▶ DATA RECORDS:
※

-- ==== Sys2Proof/Machine/Cover.lean ====
section
/-! DEFINITION. Stops of a wythe, cross-reset and cover (R24-R32, R131, R302, R485), and the faults of tiles, courses and panels with what
contains them. -/

namespace Sys2Proof.Machine

/-! ### What a wythe's reset clears (R409, R485) -/

/-- A register belongs to the pages that reset with a wythe: all of its own but none of CHN and the Plinth's (R409). -/
def keyOfWy (w : Wy) (k : Nat) : Bool :=
  match w with
  | .w0 => k < 0x2000000 && !(0x600000 ≤ k && k < 0x640000)
  | .w1 => 0x8000000 ≤ k

/-- Registers return to their reset values, shadows included (R409). -/
def State.dropRegs (s : State) (f : Nat → Bool) : State :=
  { s with
    regs := s.regs.filter (fun e => !f e.1)
    active := s.active.filter (fun e => !f e.1) }

/-- Set whether a wythe is running. -/
def State.setRun (s : State) (w : Wy) (b : Bool) : State :=
  match w with
  | .w0 => { s with cover := { s.cover with run0 := b } }
  | .w1 => { s with cover := { s.cover with run1 := b } }

/-- Set whether a wythe is held in reset. -/
def State.setHeld (s : State) (w : Wy) (b : Bool) : State :=
  match w with
  | .w0 => { s with cover := { s.cover with held0 := b } }
  | .w1 => { s with cover := { s.cover with held1 := b } }

/-- Set whether a wythe has sent its FAILED notice and the peer has not taken it. -/
def State.setNotice (s : State) (w : Wy) (b : Bool) : State :=
  match w with
  | .w0 => { s with cover := { s.cover with failNote0 := b } }
  | .w1 => { s with cover := { s.cover with failNote1 := b } }

/-- A wythe has sent its FAILED notice (R24). -/
def State.notice (s : State) (w : Wy) : Bool :=
  match w with
  | .w0 => s.cover.failNote0
  | .w1 => s.cover.failNote1

/-- When a wythe last received a tie heartbeat. -/
def State.lastHb (s : State) (w : Wy) : Nat :=
  match w with
  | .w0 => s.cover.lastHb0
  | .w1 => s.cover.lastHb1

/-- A wythe receives a tie heartbeat. -/
def State.setHb (s : State) (w : Wy) : State :=
  match w with
  | .w0 => { s with cover := { s.cover with lastHb0 := s.now } }
  | .w1 => { s with cover := { s.cover with lastHb1 := s.now } }

/-- PEER_RUNNING or COVER has changed for a wythe that runs (R417). -/
def State.peerChange (s : State) (w : Wy) : State := if s.running w then s.event (.glb w) GLB_EVT_PEER_CHANGE else s

/-- A wythe stops: its queues and commands are lost with it, and the commits it has begun and its uploads stay in the mirrored window (R29,
R99, R186). -/
def State.haltWythe (s : State) (w : Wy) : State :=
  let s1 := (s.setRun w false).modWy w (fun y => { y with
    relief := { Relief.reset with
      commits := y.relief.commits
      nextCmd := y.relief.nextCmd
      uploads := y.relief.uploads }
    cip := { y.cip with jobs := [] }
    codec := []
    pairs := []
    serving := false })
  let s2 := { s1.modMedia (fun m => { m with reads := m.reads.filter (fun u => u.w ≠ w) }) with
    jobRuns := s1.jobRuns.filter (fun e => e.1 ≠ w), heldMortar := s1.heldMortar.filter (fun e => e.2.1 ≠ w) }
  (s2.abortTests (fun p => isPanel p && pageWy p = some w.peer)).peerChange w.peer

/-- A wythe is reset, with the cause that RST_CAUSE will show (R409, R419, R485), and its link goes down (R398). Its key slots are in the
anchor until ANCHOR_LOAD (R175); that their reservation records are lost stands until a substitute domain comes (R172). -/
def State.resetWythe (s : State) (w : Wy) (cause : Nat) : State :=
  let s1 := if s.running w then s.haltWythe w else s
  let s2 := s1.modWy w (fun y => { Wythe.reset w with
    relief := y.relief
    cip := { Cip.reset with resvLost := y.cip.resvLost }
    pcie := { Pcie.reset with aer := y.pcie.aer }
    start := { StartSt.reset with cause := cause, resetAt := s.now, slotB := y.start.slotB } })
  let s3 := { s2.dropRegs (keyOfWy w) with
    units := s2.units.filter (fun u => pageWy u.page ≠ some w)
    tileFaults := s2.tileFaults.filter (fun e => e.1 ≠ w)
    health := match w with
      | .w0 => { s2.health with latch0 := none }
      | .w1 => { s2.health with latch1 := none } }
  s3.setNotice w false

/-! ### Rounds and erases left open (R302, R318, R320, R326) -/

/-- The unit with a number in a round was read or rebuilt: its die's program ran, or exactly one member is missing (R320). -/
def recovered (b : SuperBlk) (r : Round) (n : Nat) : Bool :=
  r.wait.length = 1 || !r.wait.contains (b.dies.getD (placeOf b r n).2.1 0)

/-- The units of rounds left open that can be written again, and those that are lost. -/
def openUnits (b : SuperBlk) : List UnitRef × List UnitRef :=
  b.rounds.foldl (fun a r =>
    let u := r.units.zipIdx.filter (fun x => x.1.typ ≠ 5)
    if r.st = .filling then (a.1, a.2 ++ u.map (fun x => x.1))
    else if r.st = .programming && !r.folded then
      if r.wait.length = b.dies.length then (a.1, a.2 ++ u.map (fun x => x.1))
      else
        (a.1 ++ (u.filter (fun x => recovered b r x.2)).map (fun x => x.1),
         a.2 ++ (u.filter (fun x => !recovered b r x.2)).map (fun x => x.1))
    else a) ([], [])

/-- Fragments whose units are lost were never acknowledged: their senders send them again; journal segments lose their place (R320). -/
def State.loseUnits (s : State) (i : Nat) (l : List UnitRef) : State :=
  let gone := fun (f gen : Nat) => l.any (fun u => u.typ = 1 && u.owner = f && u.gen = gen)
  let dead := s.stripes.frags.filter (fun f => !f.durable && gone f.fragId f.gen)
  let s1 := dead.foldl (fun s f => s.mapDrop i 1 f.fragId f.gen) s
  let s2 := s1.modStripes (fun y => { y with
    frags := (y.frags.filter (fun f => f.durable || !gone f.fragId f.gen)).map (fun f =>
      if f.newGen.any (fun g => gone f.fragId g.1) then { f with newGen := none } else f) })
  s2.modSet i (fun x =>
    let lost := x.segs.filter (fun g => !g.durable)
    { x with
      segs := x.segs.filter (fun g => g.durable)
      unflushed := lost.flatMap (fun g => if g.ckpt then [] else g.recs) ++ x.unflushed })

/-- Resynchronise a set (R302, R320, R321): recovered units go into new rounds, every open superblock closes SHORT, and collections begin
anew. -/
def State.resyncSet (s : State) (i : Nat) : State :=
  let opened := (s.set_ i).sbs.filter (fun b => !b.closed)
  let parts := opened.map (fun b => (b, openUnits b))
  let waiting := (s.set_ i).waiting.flatMap (fun e => e.2.2)
  let s1 := s.modSet i (fun x => { x with
    waiting := []
    sbs := x.sbs.map (fun b =>
      if b.closed then { b with copying := false }
      else { b with
        rounds := (b.rounds.filter (fun r => r.st ≠ .filling)).map (fun r => if r.st = .programming then { r with st := .failed } else r) }) })
  let s2 := opened.foldl (fun s b => s.closeSb i b.id true) s1
  let s3 := s2.loseUnits i (parts.flatMap (fun e => e.2.2) ++ waiting)
  parts.foldl (fun s e => s.placeUnits i e.1.stream (streamClass e.1.stream) e.2.1) s3

/-- Each block with an intent and no ERASE_DONE is erased again with CH_ERASE_VERIFY (R326). -/
def State.redoErases (s : State) (i : Nat) : State :=
  let keys := (s.media.blocks.filter (fun e => e.2.use = .intent && setOf (e.1 / 8192 / 32) = i)).map (fun e => e.1)
  let busy := s.media.jobs.filterMap (fun j => match j.what with
    | .erase k _ _ | .eraseOnly k => if k = i then some (reqDie j.req) else none
    | _ => none)
  let s1 := (s.set_ i).sbs.foldl (fun s b =>
    (b.erasing.filter (fun d => !busy.contains d)).foldl (fun s d =>
      let blocks := ((b.blocks.find? (fun e => e.1 = d)).map (fun e => e.2)).getD []
      let key := fun p => blkKey d p (blocks.getD p 0)
      let mask := maskOf ((List.range 4).filter (fun p => keys.contains (key p)))
      let seq := ((List.range 4).map (fun p => (s.blk (key p)).intent)).foldl max 0
      let q := eraseReq true d mask blocks seq
      if mask = 0 then s.modSb i b.id (fun b => { b with erasing := b.erasing.filter (· ≠ d) })
      else s.submit (s.setWy i) q.1 q.2 (.erase i b.id 1)) s) s
  let inSb := fun k : Nat => (s.set_ i).sbs.any (fun b => b.blocks.any (fun e =>
    e.1 = k / 8192 && e.2.getD (k / 2048 % 4) 0 = k % 2048 && b.erasing.contains e.1))
  (keys.filter (fun k => !inSb k && !busy.contains (k / 8192))).foldl (fun s k =>
    let plane := k / 2048 % 4
    let q := eraseReq true (k / 8192) (2 ^ plane) ((List.replicate 4 0).set plane (k % 2048)) (s.blk k).intent
    s.submit (s.setWy i) q.1 q.2 (.eraseOnly i)) s1

/-! ### Cover (R24-R30, R131) -/

/-- The highest version that a wythe's mirrored records hold (R131). -/
def State.mirroredTop (s : State) (w : Wy) : Nat :=
  (s.store.replRecs.filter (fun r => wyOfPart r.p = w)).foldl (fun a r => max a r.content.version) 0

/-- Commits and uploads of the mirrored window go on at the covering wythe, the commands they answered being lost (R29, R99). -/
def State.moveCommits (s : State) (w : Wy) : State :=
  let r := (s.wy w.peer).relief
  let n := (s.wy w).relief.nextCmd
  let s1 := s.modRelief w (fun x => { x with
    commits := x.commits ++ r.commits.zipIdx.map (fun e => { e.1 with cmdId := n + e.2 })
    nextCmd := n + r.commits.length
    uploads := x.uploads ++ r.uploads })
  s1.modRelief w.peer (fun x => { x with
    commits := []
    uploads := [] })

/-- A covering wythe sends the index records of the commits it has taken over once more: acknowledgements on their way were meant for the
other wythe (R96, R99, R116). -/
def State.resendCommits (s : State) (w : Wy) : State :=
  let mine := fun k : Commit => wyOfPart k.part = w.peer
  ((s.wy w).relief.commits.filter mine).foldl (fun s k => s.sendIndex w k)
    (s.modRelief w (fun r => { r with commits := updAll mine (fun k => { k with acks := [] }) r.commits }))

/-- The channels that the covering wythe takes: those of the held wythe that its media tiles can drive; it drives its own LENT ones again
(R26, R29, R342). -/
def State.coverChans (s : State) (w : Wy) : State :=
  (List.range 64).foldl (fun s c =>
    if (s.chan c).owner = some w then s
    else if s.wantsChan w c then s.takeChannel w c
    else if (s.chan c).owner = some w.peer then (s.finishOld c).newOwner c none .none else s) s

/-- Partitions that a hand-back had paused open again. -/
def State.reopenPaused (s : State) : State :=
  (s.store.parts.filter (fun x => x.ready)).foldl (fun s x => s.openPart x.p) s

/-- An activation or restart of a wythe in its drain is abandoned when its peer stops, or it stops itself (R503). -/
def State.abandonDrain (s : State) : State :=
  let s1 := match s.fw.act with
    | some a => if a.comp = 4 && a.stage = 2 then (s.endDrain a.w).fwAbandon else s
    | none => s
  match s1.fw.restart with
  | some r => if (s1.wy r).relief.drain.isSome || !s1.running r then
      ((s1.endDrain r).modFw (fun y => { y with restart := none })).rstEnd r 3 0 else s1
  | none => s1

/-- The covering wythe takes up the peer's set: its write sequence resumes (R290), its open rounds and erases are finished (R302); a set that the
peer had not recovered at its start is recovered first (R318). -/
def State.takeSet (s : State) (p : Wy) : State :=
  let i := p.num
  let s1 := if (s.set_ i).loaded then s.resumeSeq i else s.loadSet i
  let s2 := (s1.resyncSet i).redoErases i
  if (s.set_ i).scanned then s2 else s2.restoreWindow p [] []

/-- A wythe covers its peer, which it holds in reset (R24, R28, R29): it takes the peer's channels and set, then its partitions, and says
so unless the cover was planned (R471). -/
def State.beginCover (s : State) (w : Wy) (planned : Bool) (cause : Nat) : State :=
  let p := w.peer
  let s1 := if planned then s else s.abandonDrain
  let s2 := (((s1.loseUnplaced p).resetWythe p cause).setHeld p true).moveCommits w
  let s3 := { s2 with cover := { s2.cover with coverer := some w, since := s.now, planned := planned, handingBack := false } }
  let s4 := (s3.coverChans w).seeHlc w (s3.mirroredTop p)
  let i := p.num
  let s5 := ((s4.resendCommits w).takeSet p).settleSet i
  let s6 := (s5.reopenPaused.medBits w).abortTests isPanel
  let s7 := (s6.peerChange w).powerEval
  if planned then s7
  else
    let s8 := s7.event (.rst w) RST_EVT_PEER_HELD
    s8.earlyWarn 9 2 (w.num * 2 ^ 32 + p.num) (leBytes 8 (w.num * 2 ^ 32 + p.num))

/-- A wythe fails (R24, R32, R483, R485): its page is FAILED, it sends its notice and stops. -/
def State.failWythe (s : State) (w : Wy) : State :=
  if s.running w then ((s.setUnit (.glb w) .failed).setNotice w true).haltWythe w else s

/-! ### Faults of tiles, courses and panels (R16, R32, R163, R368) -/

/-- A unit of the wythe out of use for good or on its way out. -/
def State.unitOut (s : State) (p : Page) : Bool :=
  s.unit p = .bypassed || s.unit p = .failed || (s.ujob p).goal = some .bypassed

/-- A wythe with no tile of some kind left in use fails (R32). -/
def State.wytheCheck (s : State) (w : Wy) : State := if s.running w && !s.kindsLeft w [] then s.failWythe w else s

/-- A panel whose three compute courses are all bypassed or FAILED fails (R32): its media tiles serve no more, and the peer carries its 8 home
channels. The state of such a panel's page the spec leaves open: FAILED (log 215). -/
def State.panelCheck (s : State) (w : Wy) (panel : Fin 4) : State :=
  let p := Page.pnl w panel
  let lost := (List.range 3).all (fun k => s.unitOut (.crs w (Fin.ofNat 16 (panel.val * 4 + k))))
  if lost && s.unit p ≠ .failed && s.unit p ≠ .offline then s.markFailed p else s

/-- Quiesce and bypass a course (R32). -/
def State.bypassCourse (s : State) (w : Wy) (c : Fin 16) : State :=
  let p := Page.crs w c
  if s.unitOut p then s
  else match s.ctrlBit p 2 true with
    | some s1 => s1.setRfld p PAGE_CTRL 2 2 1
    | none => s

/-- The level above takes a fault that a level cannot contain (R32): a course without a tile of some kind is bypassed, a panel without its
compute courses fails. -/
def State.contain (s : State) (w : Wy) (t : Fin 128) : State :=
  let c := courseOf t
  let kind := tileKind t.val
  let gone := (List.range 8).all (fun k =>
    let x := Fin.ofNat 128 (c.val * 8 + k)
    tileKind x.val ≠ kind || s.unit (.til w x) = .failed)
  let s1 := if gone then s.bypassCourse w c else s
  (s1.panelCheck w (panelOf t)).wytheCheck w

※

▶ WHAT TO PRODUCE:
Above is a listing; print exactly its lines from the one with "let n := (s.wy w).relief.nextCmd" through the one with "uploads := []", and no other lines.

▶ EXERCISE RESPONSE:
  let n := (s.wy w).relief.nextCmd
  let s1 := s.modRelief w (fun x => { x with
    commits := x.commits ++ r.commits.zipIdx.map (fun e => { e.1 with cmdId := n + e.2 })
    nextCmd := n + r.commits.length
    uploads := x.uploads ++ r.uploads })
  s1.modRelief w.peer (fun x => { x with
    commits := []
    uploads := [] })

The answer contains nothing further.